From the entries below, transcribe exactly the lines between the line holding "(bs.getD ((r' +" and the line holding "have h1 : (r'", inclusive; skip all other lines.
= = =
-- ==== Sys2Proof/Laws/Draw.lean ====
section
/-!
SUPPORT. What drawing a sprite does to a cell, and when it collides (spec/45_display_input.md R118, R119):
the rows of a sprite reach distinct rows mod 32 and its 8 columns distinct columns mod 64, so every cell is
toggled at most once.
-/

namespace Sys2Proof.Machine

/-- The columns 0..k-1 of one sprite byte (k ≤ 8): the cell at column offset `dc` of row `r` is XORed with
bit `7 - dc`. -/
theorem cell_drawByteCols (b : Byte) (r c k : Nat) (st : Display × Bool) (hk : k ≤ 8) {r' c' : Nat}
    (hr : r' < 32) (hc : c' < 64) :
    (drawByteCols b r c k st).1.cell r' c' =
      (st.1.cell r' c' != (decide (r' = r % 32) && (decide ((c' + 64 - c % 64) % 64 < k) &&
        b.getLsbD (7 - (c' + 64 - c % 64) % 64)))) := by
  induction k with
  | zero => simp [drawByteCols]
  | succ k ih =>
    have ih := ih (by omega)
    have hcol : c' = (c + k) % 64 ↔ (c' + 64 - c % 64) % 64 = k := by omega
    simp only [drawByteCols]
    generalize hdc : (c' + 64 - c % 64) % 64 = dc at *
    by_cases h : dc = k
    · subst h
      by_cases hb : b.getLsbD (7 - dc) = true
      · simp only [hb, if_true, drawPixel]
        rw [Display.cell_toggle _ _ _ _ _ hr hc, ih]
        simp [hcol.mpr rfl, hb]
      · simp [hb, ih]
    · have h1 : (dc < k + 1) ↔ dc < k := by omega
      have h2 : ¬ c' = (c + k) % 64 := fun h' => h (hcol.mp h')
      by_cases hb : b.getLsbD (7 - k) = true
      · simp only [hb, if_true, drawPixel]
        rw [Display.cell_toggle _ _ _ _ _ hr hc, ih]
        simp [h2, h1]
      · simp [hb, ih, h1]

/-- Those columns collide exactly where a 1 bit meets a cell that was on before. -/
theorem collide_drawByteCols (b : Byte) (r c k : Nat) (st : Display × Bool) (hk : k ≤ 8) :
    (drawByteCols b r c k st).2 = true ↔ st.2 = true ∨
      ∃ j, j < k ∧ b.getLsbD (7 - j) = true ∧ st.1.cell (r % 32) ((c + j) % 64) = true := by
  induction k with
  | zero => simp [drawByteCols]
  | succ k ih =>
    have ih := ih (by omega)
    have hcell := cell_drawByteCols b r c k st (by omega) (r' := r % 32) (c' := (c + k) % 64)
      (Nat.mod_lt _ (by decide)) (Nat.mod_lt _ (by decide))
    have hdc : ((c + k) % 64 + 64 - c % 64) % 64 = k := by omega
    simp only [hdc, Nat.lt_irrefl, decide_false, Bool.false_and, Bool.and_false, Bool.bne_false] at hcell
    simp only [drawByteCols]
    by_cases hb : b.getLsbD (7 - k) = true
    · simp only [hb, if_true, drawPixel, Config.displayH, Config.displayW, Bool.or_eq_true, ih, hcell]
      constructor
      · rintro ((h | ⟨j, hj, h⟩) | h)
        · exact .inl h
        · exact .inr ⟨j, by omega, h⟩
        · exact .inr ⟨k, by omega, hb, h⟩
      · rintro (h | ⟨j, hj, h⟩)
        · exact .inl (.inl h)
        · by_cases hjk : j = k
          · subst hjk; exact .inr h.2
          · exact .inl (.inr ⟨j, by omega, h⟩)
    · rw [if_neg hb, ih]
      refine or_congr Iff.rfl ⟨fun ⟨j, hj, h⟩ => ⟨j, by omega, h⟩, fun ⟨j, hj, h⟩ => ⟨j, ?_, h⟩⟩
      have : j ≠ k := fun e => hb (e ▸ h.1)
      omega

/-- A whole sprite of at most 32 rows: every cell is XORed with the sprite's bit on it. -/
theorem cell_drawRows (c : Nat) (bs : List Byte) (r : Nat) (st : Display × Bool) (hn : bs.length ≤ 32)
    {r' c' : Nat} (hr : r' < 32) (hc : c' < 64) :
    (drawRows c bs r st).1.cell r' c' =
      (st.1.cell r' c' != (decide ((r' + 32 - r % 32) % 32 < bs.length) &&
        (decide ((c' + 64 - c % 64) % 64 < 8) &&
          (bs.getD ((r' + 32 - r % 32) % 32) 0).getLsbD (7 - (c' + 64 - c % 64) % 64)))) := by
  induction bs generalizing r st with
  | nil => simp [drawRows]
  | cons b bs ih =>
    simp only [List.length_cons] at hn
    rw [drawRows, ih _ _ (by omega), cell_drawByteCols b r c 8 st (by omega) hr hc]
    have h0 : r' = r % 32 ↔ (r' + 32 - r % 32) % 32 = 0 := by omega
    have h1 : (r' + 32 - (r + 1) % 32) % 32 =
        if (r' + 32 - r % 32) % 32 = 0 then 31 else (r' + 32 - r % 32) % 32 - 1 := by split <;> omega
    rw [h1]
    generalize (r' + 32 - r % 32) % 32 = dr at *
    cases dr with
    | zero =>
      have : ¬ 31 < bs.length := by omega
      simp [h0, this]
    | succ dr => simp [h0]

/-- A whole sprite collides exactly where a 1 bit meets a cell that was on before the draw. -/
theorem collide_drawRows (c : Nat) (bs : List Byte) (r : Nat) (st : Display × Bool) (hn : bs.length ≤ 32) :
    (drawRows c bs r st).2 = true ↔ st.2 = true ∨
      ∃ k j, k < bs.length ∧ j < 8 ∧ (bs.getD k 0).getLsbD (7 - j) = true ∧
        st.1.cell ((r + k) % 32) ((c + j) % 64) = true := by
  induction bs generalizing r st with
  | nil => simp [drawRows]
  | cons b bs ih =>
    simp only [List.length_cons] at hn
    rw [drawRows, ih _ _ (by omega), collide_drawByteCols b r c 8 st (by omega)]
    have hcell : ∀ k j, k < bs.length → 
        (drawByteCols b r c 8 st).1.cell ((r + 1 + k) % 32) ((c + j) % 64) =
          st.1.cell ((r + 1 + k) % 32) ((c + j) % 64) := fun k j hk => by
      rw [cell_drawByteCols b r c 8 st (by omega) (Nat.mod_lt _ (by decide)) (Nat.mod_lt _ (by decide))]
      have : ¬ (r + 1 + k) % 32 = r % 32 := by omega
      simp [this]
    constructor
    · rintro ((h | ⟨j, hj, hb, h⟩) | ⟨k, j, hk, hj, hb, h⟩)
      · exact .inl h
      · exact .inr ⟨0, j, by simp, hj, by simpa using hb, by simpa using h⟩
      · refine .inr ⟨k + 1, j, by simpa using hk, hj, by simpa using hb, ?_⟩
        rw [hcell k j hk] at h
        rwa [show r + (k + 1) = r + 1 + k by omega]
    · rintro (h | ⟨k, j, hk, hj, hb, h⟩)
      · exact .inl (.inl h)
      · cases k with
        | zero => exact .inl (.inr ⟨j, hj, by simpa using hb, by simpa using h⟩)
        | succ k =>
          simp only [List.length_cons] at hk
          refine .inr ⟨k, j, by omega, hj, by simpa using hb, ?_⟩
          rw [hcell k j (by omega)]
          rwa [show r + (k + 1) = r + 1 + k by omega] at h

@[simp] theorem State.readBytes_length (s : State) (base n : Nat) : (s.readBytes base n).length = n := by
  simp [State.readBytes]

theorem State.readBytes_getD (s : State) (base n k : Nat) (h : k < n) :
    (s.readBytes base n).getD k 0 = s.readByte (base + k) := by
  simp [State.readBytes, List.getD_eq_getElem?_getD, h]

/-- The buffer Dxyn leaves (R119). -/
theorem State.cell_drawn (s : State) (x y : RegIx) (n : Nat) (hn : n ≤ 32) {r c : Nat} (hr : r < 32)
    (hc : c < 64) :
    (s.drawn x y n).1.cell r c =
      (s.disp.cell r c != spriteBit s (s.readV x).toNat (s.readV y).toNat n r c) := by
  unfold State.drawn
  rw [cell_drawRows _ _ _ _ (by simpa using hn) hr hc]
  simp only [State.readBytes_length, spriteBit, Config.displayH, Config.displayW]
  by_cases h : (r + 32 - (s.readV y).toNat % 32) % 32 < n
  · rw [State.readBytes_getD _ _ _ _ h]; simp [h]
  · simp [h]

/-- The collision Dxyn reports (R119). -/
theorem State.collide_drawn (s : State) (x y : RegIx) (n : Nat) (hn : n ≤ 32) :
    (s.drawn x y n).2 = true ↔ Collides s (s.readV x).toNat (s.readV y).toNat n := by
  unfold State.drawn
  rw [collide_drawRows _ _ _ _ (by simpa using hn)]
  simp only [State.readBytes_length, Bool.false_eq_true, false_or, Collides, spriteBit, Config.displayH,
    Config.displayW, Bool.and_eq_true, decide_eq_true_eq]
  constructor
  · rintro ⟨k, j, hk, hj, hb, h⟩
    rw [State.readBytes_getD _ _ _ _ hk] at hb
    refine ⟨_, _, Nat.mod_lt _ (by decide), Nat.mod_lt _ (by decide), ?_, h⟩
    have h1 : (((s.readV y).toNat + k) % 32 + 32 - (s.readV y).toNat % 32) % 32 = k := by omega
    have h2 : (((s.readV x).toNat + j) % 64 + 64 - (s.readV x).toNat % 64) % 64 = j := by omega
    rw [h1, h2]; exact ⟨⟨hk, hj⟩, hb⟩
  · rintro ⟨r, c, hr, hc, ⟨⟨hk, hj⟩, hb⟩, h⟩
    refine ⟨_, _, hk, hj, by rwa [State.readBytes_getD _ _ _ _ hk], ?_⟩
    have h1 : ((s.readV y).toNat + (r + 32 - (s.readV y).toNat % 32) % 32) % 32 = r := by omega
    have h2 : ((s.readV x).toNat + (c + 64 - (s.readV x).toNat % 64) % 64) % 64 = c := by omega
    rwa [h1, h2]

end Sys2Proof.Machine
end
= = =
— Exercise response —
          (bs.getD ((r' + 32 - r % 32) % 32) 0).getLsbD (7 - (c' + 64 - c % 64) % 64)))) := by
  induction bs generalizing r st with
  | nil => simp [drawRows]
  | cons b bs ih =>
    simp only [List.length_cons] at hn
    rw [drawRows, ih _ _ (by omega), cell_drawByteCols b r c 8 st (by omega) hr hc]
    have h0 : r' = r % 32 ↔ (r' + 32 - r % 32) % 32 = 0 := by omega
    have h1 : (r' + 32 - (r + 1) % 32) % 32 =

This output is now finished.